Eddie Griffin has gone to jail.


----------



## sherwin (Mar 21, 2005)

He's in jail 15 days violating his probation...but the reason looks stupid.


----------



## jdiggidy (Jun 21, 2003)

Since Eddie just violated his parole and has gone to jail that pretty much assures us as Rocket fans that he will not be back.

Moderator's please close this thread!!!!!!!!!!!!!!


----------



## Yao Mania (Aug 4, 2003)

jdiggidy said:


> Since Eddie just violated his parole and has gone to jail that pretty much assures us as Rocket fans that he will not be back.
> 
> Moderator's please close this thread!!!!!!!!!!!!!!


Nah, no need to close this thread, it still makes for good discussion. Everyone can share their favourite Eddie Griffin diss here :biggrin:


----------



## hitokiri315 (Apr 30, 2004)

> Nah, no need to close this thread, it still makes for good discussion. Everyone can share their favourite Eddie Griffin diss here


Ok how about his whack close line jump shot. And his played out head band. And how about the fact that he is a 6 foot 10 shooting guard with no inside presence whatsoever. Eddie griffin could go down in rockets history for being the biggest idiot ever for losing his mind one night and making the rockets think he could actually help an NBA roster. Quite possible the biggest dissapointment in franchise history. Congradulations eddie live it up.


----------



## Mr. Hobbes (Jul 1, 2005)

You mean no inside _offensive_ presence. He's quite the shot blocker


----------



## kamego (Dec 29, 2003)

He is a great shotblocker to say the least.


----------



## HeinzGuderian (Jun 29, 2004)

Do you really want Griffin representing the franchise? We aren't portland. I'd rather not have someone with his 'problems'.


----------



## HoleyDish (Jul 14, 2005)

impossible
he is a bad boy. 
nealy no teams want him.
although he is good and young


----------



## BEEZ (Jun 12, 2002)

HoleyDish said:


> impossible
> he is a bad boy.
> nealy no teams want him.
> although he is good and young


 unfortunately your post is incorrect


----------



## AussieWarriorFan! (May 30, 2005)

Put it this way, he will be on an NBA roster next season!


----------



## Mr. Hobbes (Jul 1, 2005)

HeinzGuderian said:


> Do you really want Griffin representing the franchise? We aren't portland. I'd rather not have someone with his 'problems'.

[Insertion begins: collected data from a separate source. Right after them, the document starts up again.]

-- ==== Sys2Proof/Tests/Slice0.lean ====
section
/-! SUPPORT. Tests of the decoder, of each instruction on one cycle, and a witness for the hypotheses of each statement. The expected
values are the worked examples and vectors of spec/95_test_vectors.md, by their ids, or the encodings of spec/30_encoding.md R91
and R96 written out. -/

namespace Sys2Proof.Tests

open Sys2Proof Sys2Proof.Machine Sys2Proof.Frame Sys2Proof.Safety

/-! ### Helpers -/

/-- The state with these registers set. -/
def withRegs (s : State) (l : List (Reg × Byte)) : State := l.foldl (fun t p => t.setReg p.1 p.2) s

/-- The state with these bytes stored. -/
def withBytes (s : State) (a : Nat) (l : List Byte) : State := s.setMem (s.mem.writeBytes a l)

/-- The state after one cycle that runs the word `w`. -/
def ran (s : State) (w : Nat) : State :=
  match step (s.withFetchWord 16 w) with
  | .next t => t
  | .fault _ => s
  | .refused _ => s

/-- The status of that cycle. -/
def statusOf (s : State) (w : Nat) : Option Status :=
  match cycle (s.withFetchWord 16 w) with
  | .next p => some p.2
  | .fault _ => none
  | .refused _ => none

/-- The state after the execute phase alone. -/
def executed (i : Instr) (s : State) : State :=
  match exec i s with
  | .next t => t
  | .fault _ => s
  | .refused _ => s

/-- The registers the vectors of 2.1 and 2.2 start from: V0, V1, VF. -/
def r3 (v0 v1 vf : Byte) : State := withRegs State.reset [(0, v0), (1, v1), (15, vf)]

/-- V0, V1, VF and pc after a cycle. -/
def o3 (s : State) (w : Nat) : Byte × Byte × Byte × Word :=
  ((ran s w).reg 0, (ran s w).reg 1, (ran s w).reg 15, (ran s w).pc)

/-- The fault recorded by a cycle, with its pc. -/
def faultOf (s : State) (w : Nat) : Bool × BitVec 3 × Word × Word :=
  ((ran s w).halted, (ran s w).faultCode, (ran s w).faultInfo, (ran s w).pc)

/-- The state at `pc`. -/
def atPc (pc : Word) : State := { State.reset with pc := pc }

/-- The state with `I`. -/
def atI (i : Word) : State := { State.reset with I := i }

/-- The state with a sprite at 0x300. -/
def sprite (l : List Byte) (v0 v1 : Byte) : State :=
  withBytes (withRegs (atI 0x300#16) [(0, v0), (1, v1)]) 0x300 l

/-- The state with keys down. -/
def keys (k : BitVec 16) (s : State) : State := { s with key := k }

/-! ### Decoding: every row of R96, its word written out bit by bit with fields of distinct bits -/

theorem test_decode_control_flow :
    decode 0b0000000011101110#16 = .ok .ret ∧
    decode 0b0001101010111100#16 = .ok (.jp 0xABC#12) ∧
    decode 0b0010101010111100#16 = .ok (.call 0xABC#12) ∧
    decode 0b0011101001010001#16 = .ok (.seImm 0xA 0x51#8) ∧
    decode 0b0100101001010001#16 = .ok (.sneImm 0xA 0x51#8) ∧
    decode 0b0101000100100000#16 = .ok (.seReg 1 2) ∧
    decode 0b1001000100100000#16 = .ok (.sneReg 1 2) ∧
    decode 0b1011101010111100#16 = .ok (.jpV0 0xABC#12) := by decide

theorem test_decode_constants :
    decode 0b0110000100000011#16 = .ok (.ldImm 1 0x03#8) ∧
    decode 0b0111101011111111#16 = .ok (.addImm 0xA 0xFF#8) ∧
    decode 0b1100000100001111#16 = .ok (.rnd 1 0x0F#8) := by decide

theorem test_decode_alu :
    decode 0b1000000100100000#16 = .ok (.ldReg 1 2) ∧
    decode 0b1000000100100001#16 = .ok (.orReg 1 2) ∧
    decode 0b1000000100100010#16 = .ok (.andReg 1 2) ∧
    decode 0b1000000100100011#16 = .ok (.xorReg 1 2) ∧
    decode 0b1000000100100100#16 = .ok (.addReg 1 2) ∧
    decode 0b1000000100100101#16 = .ok (.sub 1 2) ∧
    decode 0b1000000100100110#16 = .ok (.shr 1 2) ∧
    decode 0b1000000100100111#16 = .ok (.subn 1 2) ∧
    decode 0b1000101010111110#16 = .ok (.shl 0xA 0xB) := by decide
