-- ==== Sys2Proof/WellFormed.lean ====
section
/-! DEFINITION. Which commands a 200-bit command word can carry: every operand R100 reads from a 64-bit field lies in that
field's range. -/

namespace Sys2Proof

/-- The range of a 64-bit field read as u64 (R100). -/
def fitsU64 (n : Nat) : Bool := decide (n < 2 ^ 64)

/-- The range of a 64-bit field read as i64 (R100). -/
def fitsI64 (x : Int) : Bool := decide (-2 ^ 63 ≤ x) && decide (x < 2 ^ 63)

/-- Every operand fits its field of the command word (R95, R100). -/
def Instr.wellFormed : Instr → Bool
  | .rdbit => true
  | .rdbits count => fitsU64 count
  | .rdbyte => true
  | .rdbytes count => fitsU64 count
  | .rdbuf buflen offset length => fitsI64 buflen && fitsI64 offset && fitsI64 length
  | .rdb2 bitLength => fitsI64 bitLength
  | .rdfib => true
  | .rdstr => true
  | .wrbit _ => true
  | .wrbits => true
  | .wrbyte _ => true
  | .wrbuf offset length => fitsI64 offset && fitsI64 length
  | .wrb2 _ bitLength => fitsI64 bitLength
  | .wrfibu _ => true
  | .wrfibs value => fitsI64 value
  | .wrstr => true
  | .flush => true
  | .finish => true

end Sys2Proof
end

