-- ==== Sys2Proof/Machine/Operands.lean ====
section
/-! DEFINITION. The operand forms of the commands: the range checks made before the first micro-step (R221 to R223, R227),
the window of a bulk write (R174), and the payload packet (R98). -/

namespace Sys2Proof.Machine

/-- Cause (a) (R221): `bitLength` lies in [1, 64]. -/
def bitLengthInRange (bitLength : Int) : Bool := decide (1 ≤ bitLength) && decide (bitLength ≤ 64)

/-- Cause (b) (R222, 90_conflicts.md C2): the four clauses, over unbounded integers. -/
def bulkOutOfRange (buflen offset length : Int) : Bool :=
  decide (offset < 0) || decide (offset > buflen) || decide (length < 0) || decide (offset + length > buflen)

/-- Cause (c) (R223): the operand is not positive. -/
def notPositive (value : Int) : Bool := decide (value ≤ 0)

/-- `payload[offset .. offset+length-1]` (R174). -/
def window (payload : List Byte) (offset length : Int) : List Byte :=
  (payload.drop offset.toNat).take length.toNat

/-- The data an item carries: none when `null = 1` (R98). -/
def Item.bytes (it : Item) : List Byte := if it.null then [] else [it.data]

/-- The first packet of `wstream` and what follows it: all items up to and including the first with `last = 1`, null items
skipped (R98); none while no item with `last = 1` stands there. -/
def takePacket : List Item → Option (List Byte × List Item)
  | [] => none
  | it :: rest =>
    if it.last then some (it.bytes, rest)
    else
      match takePacket rest with
      | none => none
      | some x => some (it.bytes ++ x.1, x.2)

/-- The packet of a payload in the form a host presents it: the last byte's item carries `last = 1`; the empty payload is
one item with `null = 1, last = 1` (92_eei_decisions.md D10). -/
def packetOf : List Byte → List Item
  | [] => [{ data := 0x00#8, last := true, null := true }]
  | [b] => [{ data := b, last := true, null := false }]
  | b :: bs => { data := b, last := false, null := false } :: packetOf bs

/-- A payload-carrying command consumes exactly one packet, whole, and goes on with its payload (R98); while no whole
packet stands on `wstream` the writer holds the command accepted and waits. -/
def State.withPayload (c : PayloadCmd) (effect : List Byte → State → State) (s : State) : State :=
  match takePacket s.wu.wstream with
  | none => { s with wu := { s.wu with waiting := some c } }
  | some x => effect x.1 { s with wu := { s.wu with wstream := x.2, waiting := none } }

end Sys2Proof.Machine
end

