-- ==== Sys2Proof/Certificates/Slice0/Obligations.lean ====
section
/-! DEFINITION. The statements for the provers, from the spec's numbered rules. Expected results are said in the views of
Machine/Stream.lean: stream bits, `advance` (the reader some bits further) and `append` (the writer some bits further). -/

open Sys2Proof Sys2Proof.Machine

/-! ## Encoding (30_encoding.md Part B) -/

/-- R95, R100, R101: no bit of an operand is lost between the encoder and the decoder of the command's port. -/
def Obligations.DecodeInvertsEncode : Prop :=
  ∀ i : Instr, i.wellFormed = true → decode i.port (encode i) = .ok i

/-- R95, R101: words written out in 95_test_vectors.md (arg2 leftmost, op the last two digits) decode to the commands they
stand for there. -/
def Obligations.DecodedWordsOfTheVectors : Prop :=
  decode .ru 0x00000000000000000000000000000000000000000000000001#200 = .ok .rdbit ∧
  decode .ru 0x00000000000000000000000000000000000000000000000A02#200 = .ok (.rdbits 10) ∧
  decode .ru 0x00000000000000030000000000000002000000000000000405#200 = .ok (.rdbuf 4 2 3) ∧
  decode .ru 0x00000000000000000000000000000000FFFFFFFFFFFFFFFF06#200 = .ok (.rdb2 (-1)) ∧
  decode .ru 0x00000000000000000000000000000000000000000000000007#200 = .ok .rdfib ∧
  decode .wu 0x0000000000000000000000000000000000000000000000AB13#200 = .ok (.wrbyte 0xAB#8) ∧
  decode .wu 0x00000000000000000000000000000008000000000000002016#200 = .ok (.wrb2 32#64 8) ∧
  decode .wu 0x00000000000000000000000000000000800000000000000018#200 = .ok (.wrfibs (-9223372036854775808)) ∧
  decode .wu 0x0000000000000000000000000000000000000000000000001B#200 = .ok .finish

/-- R102: which opcodes a port assigns, and that any other is rejected by name. -/
def Obligations.DecodeAcceptsExactlyTheAssignedOpcodes : Prop :=
  (∀ w : CmdWord,
    ((1 ≤ (CmdWord.op w).toNat ∧ (CmdWord.op w).toNat ≤ 8) → ∃ i, decode .ru w = .ok i) ∧
    (¬ (1 ≤ (CmdWord.op w).toNat ∧ (CmdWord.op w).toNat ≤ 8) →
      decode .ru w = .error (.unassignedOpcode .ru (CmdWord.op w)))) ∧
  (∀ w : CmdWord,
    ((0x11 ≤ (CmdWord.op w).toNat ∧ (CmdWord.op w).toNat ≤ 0x1B ∧ (CmdWord.op w).toNat ≠ 0x14) →
      ∃ i, decode .wu w = .ok i) ∧
    (¬ (0x11 ≤ (CmdWord.op w).toNat ∧ (CmdWord.op w).toNat ≤ 0x1B ∧ (CmdWord.op w).toNat ≠ 0x14) →
      decode .wu w = .error (.unassignedOpcode .wu (CmdWord.op w))))

/-- R95, R100, R102: what a port decodes is a command of that port whose operands fit their fields. -/
def Obligations.DecodedCommandIsWellFormed : Prop :=
  ∀ (p : Port) (w : CmdWord) (i : Instr), decode p w = .ok i → i.wellFormed = true ∧ i.port = p

/-- R103: the word of a decoded command is the decoded word with every unused bit 0, and a word that agrees on the used
bits decodes to the same command. -/
def Obligations.UnusedBitsAreIgnored : Prop :=
  ∀ (p : Port) (w w' : CmdWord) (i : Instr), decode p w = .ok i →
    encode i = w &&& usedBits i ∧ (w' &&& usedBits i = w &&& usedBits i → decode p w' = .ok i)

/-! ## The step (30_encoding.md R96, 60_exceptions.md) -/

/-- R96: when it is RU's turn, no control action is ahead, RU is idle and the word presented decodes on its port, the step
is that command at the state with the word taken off the port and the turn passed. The turn is the model's own:
notes/assumptions/2.md. -/
def Obligations.StepRunsTheReadersCommand : Prop :=
  ∀ (s : State) (w : CmdWord) (rest : List CmdWord) (i : Instr),
    s.turn = .ru → s.ru.ctl = [] → s.ru.fib = none → s.ru.cmds = w :: rest → decode .ru w = .ok i →
    step s = exec i { s with ru := { s.ru with cmds := rest }, turn := .wu }

/-- R96: when it is WU's turn, no control action is ahead, WU is idle and the word presented decodes on its port, the step
is that command at the state with the word taken off the port and the turn passed. The turn is the model's own:
notes/assumptions/2.md. -/
def Obligations.StepRunsTheWritersCommand : Prop :=
  ∀ (s : State) (w : CmdWord) (rest : List CmdWord) (i : Instr),
    s.turn = .wu → s.wu.ctl = [] → s.wu.waiting = none → s.wu.cmds = w :: rest → decode .wu w = .ok i →
    step s = exec i { s with wu := { s.wu with cmds := rest }, turn := .ru }

/-- R97, R220: on the port a response is its 2-bit status above its 64-bit value: 0 OK, 1 OutOfRange, 2 IllegalCommand, and
never 3. -/
def Obligations.ResponsesCarryTheirStatusCode : Prop :=
  ∀ r : Response,
    r.word.extractLsb' 0 64 = r.value ∧ r.word.extractLsb' 64 2 ≠ 3#2 ∧
    (r.word.extractLsb' 64 2 = 0#2 ↔ r.status = .ok) ∧
    (r.word.extractLsb' 64 2 = 1#2 ↔ r.status = .outOfRange) ∧
    (r.word.extractLsb' 64 2 = 2#2 ↔ r.status = .illegalCommand)

/-- R102, R224: an opcode that is not assigned on its port: no state change, no payload consumed, no result item, the
response (2, 0). That the unit moves in its turn and the turn then passes is the model's choice, of which R224 says nothing:
notes/assumptions/2.md. -/
def Obligations.IllegalCommandOnlyResponds : Prop :=
  (∀ (s : State) (w : CmdWord) (rest : List CmdWord),
    s.turn = .ru → s.ru.ctl = [] → s.ru.fib = none → s.ru.cmds = w :: rest →
    ¬ (1 ≤ (CmdWord.op w).toNat ∧ (CmdWord.op w).toNat ≤ 8) →
    step s = .next
      { s with
        ru := { s.ru with
          cmds := rest
          responses := s.ru.responses ++ [{ status := .illegalCommand, value := 0#64 }] }
        turn := .wu }) ∧
  (∀ (s : State) (w : CmdWord) (rest : List CmdWord),
    s.turn = .wu → s.wu.ctl = [] → s.wu.waiting = none → s.wu.cmds = w :: rest →
    ¬ (0x11 ≤ (CmdWord.op w).toNat ∧ (CmdWord.op w).toNat ≤ 0x1B ∧ (CmdWord.op w).toNat ≠ 0x14) →
    step s = .next
      { s with
        wu := { s.wu with
          cmds := rest
          responses := s.wu.responses ++ [{ status := .illegalCommand, value := 0#64 }] }
        turn := .ru })

/-- A reader in execution takes no command: its turn is one iteration of the loop of R150, which either goes on with the
reader one bit further or meets the terminator and responds. That a busy reader's turn is exactly one iteration is the
model's own account of R155's infinite execution: notes/assumptions/5.md; the turn is notes/assumptions/2.md. -/
def Obligations.BusyReaderRunsOneIteration : Prop :=
  ∀ (s : State) (f : FibRegs), s.turn = .ru → s.ru.Ok → s.ru.ctl = [] → s.ru.fib = some f →
    step s = .next
      { s with
        ru :=
          if s.ru.streamBit s.ru.bitpos && f.last then
            { s.ru.advance 1 with
              fib := none
              responses := s.ru.responses ++ [{ status := .ok, value := f.acc }] }
          else
            { s.ru.advance 1 with
              fib := some
                { fa := f.fb
                  fb := f.fa + f.fb
                  acc := if s.ru.streamBit s.ru.bitpos then f.acc + (f.fa + f.fb) else f.acc
                  last := s.ru.streamBit s.ru.bitpos } }
        turn := .wu }

/-- The writer holds a payload-carrying command accepted while no whole packet stands on `wstream`: nothing else changes,
and its turn does nothing until the packet is whole; once it is, its turn runs the held command, ahead of any command
presented. The model's own account of the wait that R98 leaves open: notes/assumptions/3.md; the turn is
notes/assumptions/2.md. -/
def Obligations.WriterWaitsForItsPacket : Prop :=
  (∀ (s : State) (c : PayloadCmd), takePacket s.wu.wstream = none →
    exec c.instr s = .next { s with wu := { s.wu with waiting := some c } } ∧
    (s.turn = .wu → s.wu.ctl = [] → s.wu.waiting = some c → step s = .next { s with turn := .ru })) ∧
  (∀ (s : State) (c : PayloadCmd) (payload : List Byte) (rest : List Item),
    s.turn = .wu → s.wu.ctl = [] → s.wu.waiting = some c → takePacket s.wu.wstream = some (payload, rest) →
    step s = exec c.instr { s with turn := .ru } ∧
    ∃ t st, step s = .next t ∧ t.wu.waiting = none ∧ t.wu.wstream = rest ∧ t.wu.cmds = s.wu.cmds ∧
      t.wu.responses = s.wu.responses ++ [⟨st, 0#64⟩])

/-- A unit with no control action ahead, no command in execution and none presented has nothing to do in its turn (R251:
it waits for a command). The turn is the model's own: notes/assumptions/2.md. -/
def Obligations.AnIdleUnitWaitsForACommand : Prop :=
  (∀ s : State, s.turn = .ru → s.ru.ctl = [] → s.ru.fib = none → s.ru.cmds = [] →
    step s = .next { s with turn := .wu }) ∧
  (∀ s : State, s.turn = .wu → s.wu.ctl = [] → s.wu.waiting = none → s.wu.cmds = [] →
    step s = .next { s with turn := .ru })

/-- R128, R182, R225: no command and no step stops the machine: every step answers a next state. -/
def Obligations.EveryStepAnswersANextState : Prop :=
  (∀ (i : Instr) (s : State), ∃ t, exec i s = .next t) ∧ ∀ s : State, ∃ t, step s = .next t

/-- Reset of RU binds the source and its length and sets its registers, reset of WU discards a pending partial byte;
either abandons a command in execution without a response, and what was delivered or emitted stays (R40). That the presented
command words and the later control actions stay is the model's choice, on which R40 is silent: notes/assumptions/7.md;
that the reset is served in the unit's turn is notes/assumptions/6.md. -/
def Obligations.ResetPutsAUnitInItsResetState : Prop :=
  (∀ (s : State) (bytes : List Byte) (rest : List ReaderControl),
    s.turn = .ru → s.ru.ctl = .reset bytes :: rest → bytes.length < 2 ^ 64 →
    ∃ t, step s = .next t ∧ t.ru.cursor = 0#64 ∧ t.ru.bitMask = 0x80#8 ∧ t.ru.srcLen.toNat = bytes.length ∧
      (∀ c : Word, t.ru.fetch c = bytes.getD c.toNat 0x00#8) ∧ t.ru.currentByte = bytes.getD 0 0x00#8 ∧
      t.ru.fib = none ∧ t.ru.responses = s.ru.responses ∧ t.ru.rstream = s.ru.rstream ∧
      t.ru.cmds = s.ru.cmds ∧ t.ru.ctl = rest ∧ t.wu = s.wu ∧ t.ru.Ok) ∧
  (∀ (s : State) (rest : List WriterControl), s.turn = .wu → s.wu.ctl = .reset :: rest →
    ∃ t, step s = .next t ∧ t.wu.pendingByte = 0x00#8 ∧ t.wu.bitMask = 0x80#8 ∧ t.wu.position = 0#64 ∧
      t.wu.waiting = none ∧ t.wu.sink = s.wu.sink ∧ t.wu.responses = s.wu.responses ∧
      t.wu.cmds = s.wu.cmds ∧ t.wu.ctl = rest ∧ t.ru = s.ru)

/-- R36, R272: a status read of an idle unit answers the register of that number (0 for a number not in the table) and
changes nothing; of a busy unit it answers one value, of no meaning, and changes no register. The model's own choices: the
read is served in the unit's turn, ahead of any command presented (notes/assumptions/6.md), the turn then passes
(notes/assumptions/2.md), a busy unit's value is a free one (notes/assumptions/4.md), and a number not in the table may be
any natural number (notes/assumptions/10.md). -/
def Obligations.StatusReadsAnswerTheRegisters : Prop :=
  (∀ (s : State) (n : Nat) (rest : List ReaderControl), s.turn = .ru → s.ru.ctl = .readStatus n :: rest →
    s.ru.fib = none →
    ∃ v : Word, step s = .next
        { s with ru := { s.ru with ctl := rest, statusOut := s.ru.statusOut ++ [v] }, turn := .wu } ∧
      (n = 0 → v = s.ru.cursor) ∧ (n = 2 → v = s.ru.srcLen) ∧ (3 ≤ n → v = 0#64) ∧
      (n = 1 → v.extractLsb' 0 8 = s.ru.currentByte ∧ v.extractLsb' 8 8 = s.ru.bitMask ∧ v.toNat < 2 ^ 16)) ∧
  (∀ (s : State) (n : Nat) (rest : List WriterControl), s.turn = .wu → s.wu.ctl = .readStatus n :: rest →
    s.wu.waiting = none →
    ∃ v : Word, step s = .next
        { s with wu := { s.wu with ctl := rest, statusOut := s.wu.statusOut ++ [v] }, turn := .ru } ∧
      (n = 0 → v = s.wu.position) ∧ (2 ≤ n → v = 0#64) ∧
      (n = 1 → v.extractLsb' 0 8 = s.wu.pendingByte ∧ v.extractLsb' 8 8 = s.wu.bitMask ∧ v.toNat < 2 ^ 16)) ∧
  (∀ (s : State) (n : Nat) (rest : List ReaderControl) (f : FibRegs), s.turn = .ru →
    s.ru.ctl = .readStatus n :: rest → s.ru.fib = some f →
    ∃ v : Word, step s = .next
        { s with
          ru := { s.ru with ctl := rest, statusOut := s.ru.statusOut ++ [v], draws := s.ru.draws + 1 }
          turn := .wu }) ∧
  (∀ (s : State) (n : Nat) (rest : List WriterControl) (c : PayloadCmd), s.turn = .wu →
    s.wu.ctl = .readStatus n :: rest → s.wu.waiting = some c →
    ∃ v : Word, step s = .next
        { s with
          wu := { s.wu with ctl := rest, statusOut := s.wu.statusOut ++ [v], draws := s.wu.draws + 1 }
          turn := .ru })

/-! ## The reader's commands (40_bit_reader.md, 41_fib_decoder.md) -/

/-- R121: RDBIT (op 0x01) answers the next stream bit, 0 past the end, and advances by one. -/
def Obligations.RdbitAnswersTheNextStreamBit : Prop :=
  (∀ w : CmdWord, CmdWord.op w = 0x01#8 → decode .ru w = .ok .rdbit) ∧
  ∀ s : State, s.ru.Ok →
    exec .rdbit s = .next
      { s with ru := (s.ru.advance 1).respond .ok (if s.ru.streamBit s.ru.bitpos then 1#64 else 0#64) }

/-- R122: RDBITS (op 0x02, `count = arg0` as u64) pushes the next `count` stream bits, each as 0x00 or 0x01, and answers
`count`. -/
def Obligations.RdbitsPushesTheNextStreamBits : Prop :=
  (∀ w : CmdWord, CmdWord.op w = 0x02#8 → decode .ru w = .ok (.rdbits (CmdWord.arg0 w).toNat)) ∧
  ∀ (s : State) (count : Nat), s.ru.Ok →
    exec (.rdbits count) s = .next
      { s with
        ru := ((s.ru.advance count).push
          ((List.range count).map fun j => if s.ru.streamBit (s.ru.bitpos + j) then 0x01#8 else 0x00#8)).respond
            .ok (BitVec.ofNat 64 count) }

/-- R123: RDBYTE (op 0x03) answers the next 8 stream bits as a byte, zero-extended, wherever the reader stands; it is RDB2 8
in every state. -/
def Obligations.RdbyteAnswersTheNextEightBits : Prop :=
  (∀ w : CmdWord, CmdWord.op w = 0x03#8 → decode .ru w = .ok .rdbyte) ∧
  (∀ s : State, s.ru.Ok →
    exec .rdbyte s = .next
      { s with ru := (s.ru.advance 8).respond .ok ((s.ru.streamByte s.ru.bitpos).setWidth 64) }) ∧
  ∀ s : State, exec .rdbyte s = exec (.rdb2 8) s

/-- R124: RDBYTES (op 0x04, `count = arg0` as u64) pushes the next `count` bytes of the stream and answers `count`. -/
def Obligations.RdbytesPushesTheNextBytes : Prop :=
  (∀ w : CmdWord, CmdWord.op w = 0x04#8 → decode .ru w = .ok (.rdbytes (CmdWord.arg0 w).toNat)) ∧
  ∀ (s : State) (count : Nat), s.ru.Ok →
    exec (.rdbytes count) s = .next
      { s with
        ru := ((s.ru.advance (8 * count)).push
          ((List.range count).map fun j => s.ru.streamByte (s.ru.bitpos + 8 * j))).respond
            .ok (BitVec.ofNat 64 count) }

/-- R125: RDBUF (op 0x05, `buflen = arg0`, `offset = arg1`, `length = arg2` as i64) checks its descriptor over unbounded
integers before any bit is read; a legal one pushes the next `length` bytes of the stream and answers `length`. -/
def Obligations.RdbufPushesTheNextBytes : Prop :=
  (∀ w : CmdWord, CmdWord.op w = 0x05#8 →
    decode .ru w = .ok (.rdbuf (CmdWord.arg0 w).toInt (CmdWord.arg1 w).toInt (CmdWord.arg2 w).toInt)) ∧
  ∀ (s : State) (buflen offset length : Int), s.ru.Ok →
    exec (.rdbuf buflen offset length) s = .next
      { s with
        ru :=
          if offset < 0 ∨ offset > buflen ∨ length < 0 ∨ offset + length > buflen then
            s.ru.respond .outOfRange 0#64
          else
            ((s.ru.advance (8 * length.toNat)).push
              ((List.range length.toNat).map fun j => s.ru.streamByte (s.ru.bitpos + 8 * j))).respond
                .ok (BitVec.ofInt 64 length) }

He's not gonna represent the franchise, thats what TMac and Yao are for


----------



## CrackerJack (Jul 2, 2005)

AussieWarriorFan! said:


> Put it this way, he will be on an NBA roster next season!


supposedly signing a huge long-term deal with Minny


----------



## sheefo13 (Jul 13, 2002)

Yeah he is going to sign a multi year deal worth most of the MLE. So much for Jaric to Minny.


----------